National Archives Opens “Spirited Republic” Exhibit

March 9, 2015 – America’s turbulent relationship with alcoholic beverages is now on view at the National Archives Museum’s “Spirited Republic” exhibit, which opened March 6, 2015.
The exhibit tracks the history of alcohol from the early settlers to the present day. Beer, hard cider, spirits and wine were consumed daily at all levels of society, even by children. It is well documented that many of the Founding Fathers had connections to alcohol. Samuel Adams worked for his father’s malt house. Thomas Jefferson made money from importing alcoholic beverages from Europe. Following the Revolutionary War George Washington ran a distillery near his home at Mount Vernon, producing as many as 11,000 gallons of brandy and whiskey in 1799, the year of his death.
There is a display that shows how many gallons of alcohol the average American drank in 1830. At 7.1 gallons per person of legal age it was two and a half times today’s national average. As Bruce Bustard the curator explained to ABC News, “You’d start with a wee dram at breakfast, and then you’d have something at perhaps a mid-morning break of your labor, you’d have whiskey with lunch at the noon hour, you might have an ale, and then in the evening you’d have a night cap,” Bustard said. “It was not binge drinking. It was integrated into the lives of their community and their individual work and family.”
There’s plenty to look at when it comes to the mid-19th century Temperance Movement that culminated in Prohibition, which lasted from 1920 until 1933 when the 18thAmendment was repealed by the 21stAmendment.

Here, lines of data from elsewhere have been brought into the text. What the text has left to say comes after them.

/-- Send one frame toward a target from a tile; a target that cannot take it releases the frame
without transmission (spec/07 R464). -/
def sendTo (d : Dev) (home tile : Nat) (t : Nat × Nat) (f : Frame) : Dev :=
  if targetUp d f.hdr.part.toNat t then
    if t.1 = 0 then ownPush d tile t.2 2 f
    else
      let (p, d) := spray d tile (t.2 % 256) (eligible d (t.2 % 256) f.hdr.part.toNat) f.hdr 2
      ownPush d tile p 2 f
  else noDest d home

/-- Send one frame to each target of a list. -/
def sendAll (d : Dev) (home tile : Nat) (ts : List (Nat × Nat)) (f : Frame) : Dev :=
  ts.foldl (fun d t => sendTo d home tile t f) d

/-- The first target of a list that cannot take a frame. -/
def deadTarget (d : Dev) (part : Nat) (ts : List (Nat × Nat)) : Option (Nat × Nat) :=
  ts.find? (fun t => !targetUp d part t)

/-! ### Grants (spec/07 R194, R196; spec/08 R219) -/

/-- GRANTED as the rules compute it now. -/
def grantNow (d : Dev) (c : Ctx) : Nat :=
  let g := natMin (c.low + c.p.window.toNat) c.limit
  if c.p.op.toNat = opRub then
    match shardOf d c.p.shard.toNat with
    | none => g
    | some s =>
      let held := s.pins.contains (1 - s.side)
      let k := ((s.step + 1) - c.p.stepBase).toNat + (if held then 0 else 1)
      natMin g (k * roundN c.p)
  else g

/-- Does a checkpoint or a read of the basting side keep the next round closed (spec/08 R219)? -/
def ckptHolds (d : Dev) (c : Ctx) : Bool :=
  c.p.op.toNat == opRub && live c &&
  match shardOf d c.p.shard.toNat with
  | none => false
  | some s => s.pins.contains (1 - s.side) && decide (c.low = ((s.step + 1) - c.p.stepBase).toNat * roundN c.p)

/-- Unbind the shard of a context: LOST is set where a round was BASTING or SEALED (spec/08 R208). -/
def unbind (d : Dev) (c : Ctx) : Dev :=
  if c.p.op.toNat = opRub then
    match shardOf d c.p.shard.toNat with
    | none => d
    | some s =>
      let b := decide (2 ≤ s.st)
      setShard d c.p.shard.toNat { s with bound := none, st := 1, lost := s.lost || b }
  else d

/-- A CLOSING context whose chunks below HWM are complete, and whose shard is IDLE, goes to QUIESCE
(spec/07 R198). -/
def maybeClosed (d : Dev) (slot : Nat) : Dev :=
  match ctxOf d slot with
  | none => d
  | some c =>
    let idle := c.p.op.toNat != opRub ||
      (match shardOf d c.p.shard.toNat with | some s => s.st == 1 | none => true)
    if c.st = 2 ∧ c.hwm ≤ c.low ∧ idle then
      let d := unbind (setCtx d slot { c with st := 4, quarAt := d.now }) c
      event d 0x0A81 (homeDie slot) slot [(3, c.p.handle.toNat), (1, c.gen.toNat)]
    else d

/-- Raise GRANTED as far as the rules allow; reaching LIMIT closes the context (spec/07 R194, R196). -/
def advance (d : Dev) (slot : Nat) : Dev :=
  match ctxOf d slot with
  | none => d
  | some c =>
    if live c then
      let c := { c with granted := natMax c.granted (grantNow d c) }
      let holds := ckptHolds d c
      let d0 := setCtx d slot { c with ckptHeld := holds }
      let d0 := if holds ∧ ¬ c.ckptHeld then
          event (stSet d0 (srcOpt (c.p.shard.toNat / 2048) c.p.shard.toNat) 4) 0x0B04 (c.p.shard.toNat / 2048)
            c.p.shard.toNat [] else d0
      let d0 :=
        if c.st = 1 ∧ c.granted = c.limit then
          let d1 := setCtx d0 slot { c with ckptHeld := holds, st := 2, hwm := c.limit }
          raiseAt d1 (srcColl (homeDie slot) slot) 10 4 [(3, c.p.handle.toNat), (1, c.gen.toNat)] []
        else d0
      maybeClosed d0 slot
    else d

/-- Move the lowest incomplete chunk past those complete above it. -/
def bumpLow : Nat → Ctx → Ctx
  | 0, c => c
  | n + 1, c =>
    if c.above.contains c.low then bumpLow n { c with low := c.low + 1, above := c.above.filter (· != c.low) }
    else c

/-- Mark a chunk complete: its timer stops, GRANTED advances, and the end of a round is counted and,
with ROUND_EVT, reported (spec/07 R177, R194). -/
def chunkComplete (d : Dev) (slot chunk : Nat) : Dev :=
  match ctxOf d slot with
  | none => d
  | some c =>
    let c := { c with above := c.above ++ [chunk],
                      chunks := c.chunks.map (fun k => if k.idx = chunk then { k with timer := none } else k) }
    let r0 := c.low / natMax 1 (roundN c.p)
    let c := bumpLow c.above.length c
    let r1 := c.low / natMax 1 (roundN c.p)
    let d := cnt1 (setCtx d slot c) (srcColl ((coreOf c chunk) / 16) slot) 4
    let d := if r0 < r1 then
        let d := cntN d (srcColl (homeDie slot) slot) 9 (r1 - r0)
        if c.p.roundEvt then
          (List.range (r1 - r0)).foldl (fun d _ =>
            event d 0x0A80 (homeDie slot) slot [(3, c.p.handle.toNat), (1, c.gen.toNat)]) d else d
      else d
    advance d slot

/-! ### Abort (spec/07 R186, R199; spec/08 R221) -/

/-- The chunk number of an ABORT that names no chunk. -/
def noChunk : Nat := 0xFFFFFFFF

/-- The rank of an ABORT that names no member. -/
def noRank : Nat := 0xFFFFF

/-- Abort notices of a RUB context: MIRROR from a PRIMARY context with a partner, MACK from a MIRROR
context (spec/08 R216, R221). -/
def rubNotice (d : Dev) (slot : Nat) (c : Ctx) (reason chunk : Nat) : Dev :=
  let p := c.p
  let mk (kind : Nat) : Frame :=
    collFrame d c kind chunk 0 0 0 0 0 reason false p.partnerEp.toNat [] p.partnerHandle p.partnerGen p.partnerSig
  if rubRole d c 0 ∧ p.mirrorEn then
    sendTo d (homeDie slot) (16 * homeDie slot) (partnerTarget p) (mk 6)
  else if rubRole d c 1 then
    sendTo d (homeDie slot) (16 * homeDie slot) (partnerTarget p) (mk 7)
  else d

/-- A frame that brings a result of a context: RESULT, PARAM or GRAD. -/
def resultOf (c : Ctx) (e : Egr) : Bool :=
  let h := e.frame.chdr
  e.ing.isNone && e.frame.hdr.coll && h.handle == c.p.handle && h.gen == c.gen && (h.kind == 1 || h.kind == 4 || h.kind == 5)

/-- Results of a context that have reached no egress staging yet are not sent (spec/07 R186). -/
def dropResults (d : Dev) (c : Ctx) : Dev :=
  let fly (f : Flight) : Option (Nat × Egr) := match f.load with | .own e k => if resultOf c e then some (k, e) else none | _ => none
  let out := d.sw.flights.filterMap fly
  { d with sw := { d.sw with
      ownq := d.sw.ownq.filter (fun o => !resultOf c o.e),
      flights := d.sw.flights.filter (fun f => (fly f).isNone),
      egrRsv := out.foldl (fun t x => tput 0 t x.1 (tgetD t x.1 0 - x.2.cells)) d.sw.egrRsv } }

/-- Abort a context that is OPEN or CLOSING; in any other state nothing changes. -/
def abortCtx (d : Dev) (slot reason rank chunk : Nat) : Dev :=
  match ctxOf d slot with
  | none => d
  | some c =>
    if live c then
      let f := collFrame d c 3 chunk rank 0 0 c.p.otype.toNat c.granted reason true 0 [] c.p.handle c.gen c.sig
      let mirror := rubRole d c 1
      let d := dropResults d c
      let d := setCtx d slot { c with st := 3, abort := some ⟨reason, rank, chunk⟩, chunks := [], bob := [],
                                       macks := [], seen := [], sealed := [], digests := [] }
      let d := { d with
        coll := { d.coll with
          pre := (d.coll.pre.map (fun e => (e.1, e.2.filter (fun x => x.slot != slot)))).filter (fun e => !e.2.isEmpty),
          stg := (d.coll.stg.map (fun e => (e.1, e.2.filter (fun x => x.slot != slot)))).filter (fun e => !e.2.isEmpty),
          outq := d.coll.outq.filter (fun x => x.p.slot != slot),
          spills := d.coll.spills.filter (fun x => x.slot != slot) },
        opt := { d.opt with
          launches := d.opt.launches.filter (fun l => match l.why with | .seg s _ _ => s != slot | _ => true) } }
      -- the basted round of the shard is discarded
      let d := match (if c.p.op.toNat = opRub then shardOf d c.p.shard.toNat else none) with
        | some s => setShard d c.p.shard.toNat { s with st := 1 }
        | none => d
      let d := if mirror then d else sendAll d (homeDie slot) (16 * homeDie slot) (downSet c) f
      let d := rubNotice d slot c reason chunk
      let d := c.heldFr.foldl (fun d x => freeIng d x.2) d
      raise d (srcColl (homeDie slot) slot) 0
        [(3, c.p.handle.toNat), (1, c.gen.toNat), (1, reason), (3, rank), (4, chunk)]
    else d

/-- Abort every context that a test takes, in ascending slot order. -/
def abortWhere (d : Dev) (q : Ctx → Bool) (reason : Nat) : Dev :=
  ((d.coll.ctxs.filter (fun e => live e.2 && q e.2)).map (·.1)).foldl
    (fun d s => abortCtx d s reason noRank noChunk) d

/-- A port has left service: contexts whose down set, or whose partner target, it breaks abort with
reason LINK (spec/07 Table 07-3, spec/08 R464). -/
def linkAborts (d : Dev) (p : Nat) : Dev :=
  let broken (part : Nat) (t : Nat × Nat) : Bool :=
    if t.1 = 0 then t.2 == p
    else (bundlePorts d (t.2 % 256)).contains p && !targetUp d part t
  (d.coll.ctxs.map (·.1)).foldl (fun d s =>
    match ctxOf d s with
    | none => d
    | some c =>
      if !live c then d
      else match (downSet c).find? (broken c.p.part.toNat) with
        | some t => abortCtx d s 0x0B (rankOfTarget c t) noChunk
        | none =>
          if rubRole d c 0 && c.p.mirrorEn && broken c.p.part.toNat (partnerTarget c.p) then
            abortCtx d s 0x0B noRank noChunk
          else d) d

/-- An epoch flip has changed bundles or masks: contexts that it leaves with a bundle of their down set, or
a partner target, without eligible member abort with reason LINK (Table 07-3). -/
def bundleAborts (d : Dev) : Dev :=
  let broken (part : Nat) (t : Nat × Nat) : Bool := t.1 != 0 && !targetUp d part t
  (d.coll.ctxs.map (·.1)).foldl (fun d s =>
    match ctxOf d s with
    | none => d
    | some c =>
      if !live c then d
      else match (downSet c).find? (broken c.p.part.toNat) with
        | some t => abortCtx d s 0x0B (rankOfTarget c t) noChunk
        | none =>
          if rubRole d c 0 && c.p.mirrorEn && broken c.p.part.toNat (partnerTarget c.p) then
            abortCtx d s 0x0B noRank noChunk
          else d) d

/-- EPOCH_FLIP with what it does to collective contexts. -/
def flipEpoch (d : Dev) : Dev := match d.fwd.commit with | none => d | some _ => bundleAborts (epochFlip d)

/-- EPOCH_FLIP. -/
def execEpochFlip (s : State) : Host.Outcome State Fault Refusal := act flipEpoch s

/-- Send a frame to the down set; a target that cannot take it then aborts the context (R464). -/
def sendDown (d : Dev) (slot tile : Nat) (c : Ctx) (ts : List (Nat × Nat)) (f : Frame) : Dev :=
  let dead := deadTarget d c.p.part.toNat ts
  let d := sendAll d (homeDie slot) tile ts f
  match dead with
  | some t => abortCtx d slot 0x0B (rankOfTarget c t) noChunk
  | none => d

end Sys2Proof.Machine
end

You’ll meet Daisy Simpson, a rare female federal agent known as the “the lady hooch hunter” in San Francisco where she enforced the law, as well as other colorful characters.
One of the exhibits is President Franklin D. Roosevelt’s cocktail shaker and cups that he used every night to make drinks for his staff when he was Governor of New York, during Prohibition, and when he became President.
“Spirited Republic” is at the National Archives on Constitution Avenue in Washington, D.C. and runs through to January 10, 2016.